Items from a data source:
[Start of section]

-- ==== Sys2Proof/Machine/Debug.lean ====
section
/-! DEFINITION. Debugging and recovery through a partition's page: recovery points (R265), the trap ring (R268, R269), step
and strict controls (R273), trace (R278), sampling (R279, R280) and the hang detector (R281, R282); and the steps of fetch,
translation and results outside a word. -/

namespace Sys2Proof.Machine
namespace State

/-! ### Settings with pinned pages (R483) -/

/-- R483: the physical pages of n bytes from `a`, when all are mapped, and writable where asked. -/
def settingPages (s : State) (p a n : Nat) (write : Bool) : Option (List Nat) :=
  let l := (pagesOf a n).map fun g => s.walkFor p (g * 65536) write
  if l.all Option.isSome then some (l.filterMap fun x => x.map fun y => pltKey (y.1 / 65536) y.2) else none

/-- Pages of several ranges of a setting, in one list. -/
def allPages : List (Option (List Nat)) → Option (List Nat)
  | [] => some []
  | none :: _ => none
  | some l :: rest => (allPages rest).map fun r => l ++ r

/-! ### The trap ring -/

/-- R268, R483: the pages of the ring that a page's registers describe. -/
def ringPagesOf (s : State) (p : Nat) : Option (List Nat) :=
  let x := s.page p
  let n := x.trapb.bits 3 0
  if ringBase x == 0 || n < 5 then none
  else
    allPages [s.settingPages p (ringBase x) (2048 * pow2 n) true, s.settingPages p (ringTail x) 8 true,
              s.settingPages p (ringHead x) 8 false]

/-- R483: a ring setting takes effect, or none stands. That a setting whose pages are mapped and find no room in the page-lock
table takes no effect either is the model's choice (log 36, DESIGN CHOICE). -/
def ringSet (s : State) (p : Nat) : State :=
  let s := (s.unpin (s.page p).ringPages).modPage p fun y => { y with ringPages := [], ringOk := false }
  match s.ringPagesOf p with
  | none => s
  | some l => if s.pltRoom l then (s.pin l).modPage p fun y => { y with ringPages := l, ringOk := true } else s

/-- R268: a register of the ring written. -/
def trapRegWrite (s : State) (p off : Nat) (v : W64) : State :=
  match off with
  | 0x40 => (s.modPage p fun y => { y with trapb := v &&& 0x01FFFFFFFFFF000F }).ringSet p
  | 0x48 => (s.modPage p fun y => { y with trapt := v &&& 0x01FFFFFFFFFFFFF8 }).ringSet p
  | 0x50 => (s.modPage p fun y => { y with traph := v &&& 0x01FFFFFFFFFFFFF8 }).ringSet p
  | _ => s

/-- R269: the 2 KiB of a ring entry. -/
def trapEntry (r : TrapRec) : List Byte :=
  let lanes := (List.range 128).flatMap fun l =>
    leBytes 8 (if r.mask.getLsbD l then (((r.addrs.find? fun a => a.1 == l).map Prod.snd).getD 0).toNat else 0)
  r.ident ++ leBytes 1 r.cause ++ leBytes 1 r.kind ++ leBytes 1 r.flags ++ leBytes 5 0 ++ leBytes 8 r.pc.toNat ++
    leBytes 16 r.mask.toNat ++ leBytes 8 r.cycles.toNat ++ leBytes 8 r.elapsed.toNat ++ leBytes 8 r.detail.toNat ++
    leBytes 8 r.detail2.toNat ++ leBytes 48 0 ++ lanes ++ (r.hang ++ leBytes 896 0).take 896

/-- R268: may a record be written: the results of its group that are still due come first. -/
def recordReady (s : State) (r : TrapRec) : Bool := r.kind != 0 || (s.group (grpKey r.g r.t r.grp)).due.isEmpty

[End of section]

What is expected: Every record, from top to bottom, must be transcribed exactly.

Result for this exercise:
-- ==== Sys2Proof/Machine/Debug.lean ====
section
/-! DEFINITION. Debugging and recovery through a partition's page: recovery points (R265), the trap ring (R268, R269), step
and strict controls (R273), trace (R278), sampling (R279, R280) and the hang detector (R281, R282); and the steps of fetch,
translation and results outside a word. -/

namespace Sys2Proof.Machine
namespace State

/-! ### Settings with pinned pages (R483) -/

/-- R483: the physical pages of n bytes from `a`, when all are mapped, and writable where asked. -/
def settingPages (s : State) (p a n : Nat) (write : Bool) : Option (List Nat) :=
  let l := (pagesOf a n).map fun g => s.walkFor p (g * 65536) write
  if l.all Option.isSome then some (l.filterMap fun x => x.map fun y => pltKey (y.1 / 65536) y.2) else none

/-- Pages of several ranges of a setting, in one list. -/
def allPages : List (Option (List Nat)) → Option (List Nat)
  | [] => some []
  | none :: _ => none
  | some l :: rest => (allPages rest).map fun r => l ++ r

/-! ### The trap ring -/

/-- R268, R483: the pages of the ring that a page's registers describe. -/
def ringPagesOf (s : State) (p : Nat) : Option (List Nat) :=
  let x := s.page p
  let n := x.trapb.bits 3 0
  if ringBase x == 0 || n < 5 then none
  else
    allPages [s.settingPages p (ringBase x) (2048 * pow2 n) true, s.settingPages p (ringTail x) 8 true,
              s.settingPages p (ringHead x) 8 false]

/-- R483: a ring setting takes effect, or none stands. That a setting whose pages are mapped and find no room in the page-lock
table takes no effect either is the model's choice (log 36, DESIGN CHOICE). -/
def ringSet (s : State) (p : Nat) : State :=
  let s := (s.unpin (s.page p).ringPages).modPage p fun y => { y with ringPages := [], ringOk := false }
  match s.ringPagesOf p with
  | none => s
  | some l => if s.pltRoom l then (s.pin l).modPage p fun y => { y with ringPages := l, ringOk := true } else s

/-- R268: a register of the ring written. -/
def trapRegWrite (s : State) (p off : Nat) (v : W64) : State :=
  match off with
  | 0x40 => (s.modPage p fun y => { y with trapb := v &&& 0x01FFFFFFFFFF000F }).ringSet p
  | 0x48 => (s.modPage p fun y => { y with trapt := v &&& 0x01FFFFFFFFFFFFF8 }).ringSet p
  | 0x50 => (s.modPage p fun y => { y with traph := v &&& 0x01FFFFFFFFFFFFF8 }).ringSet p
  | _ => s

/-- R269: the 2 KiB of a ring entry. -/
def trapEntry (r : TrapRec) : List Byte :=
  let lanes := (List.range 128).flatMap fun l =>
    leBytes 8 (if r.mask.getLsbD l then (((r.addrs.find? fun a => a.1 == l).map Prod.snd).getD 0).toNat else 0)
  r.ident ++ leBytes 1 r.cause ++ leBytes 1 r.kind ++ leBytes 1 r.flags ++ leBytes 5 0 ++ leBytes 8 r.pc.toNat ++
    leBytes 16 r.mask.toNat ++ leBytes 8 r.cycles.toNat ++ leBytes 8 r.elapsed.toNat ++ leBytes 8 r.detail.toNat ++
    leBytes 8 r.detail2.toNat ++ leBytes 48 0 ++ lanes ++ (r.hang ++ leBytes 896 0).take 896

/-- R268: may a record be written: the results of its group that are still due come first. -/
def recordReady (s : State) (r : TrapRec) : Bool := r.kind != 0 || (s.group (grpKey r.g r.t r.grp)).due.isEmpty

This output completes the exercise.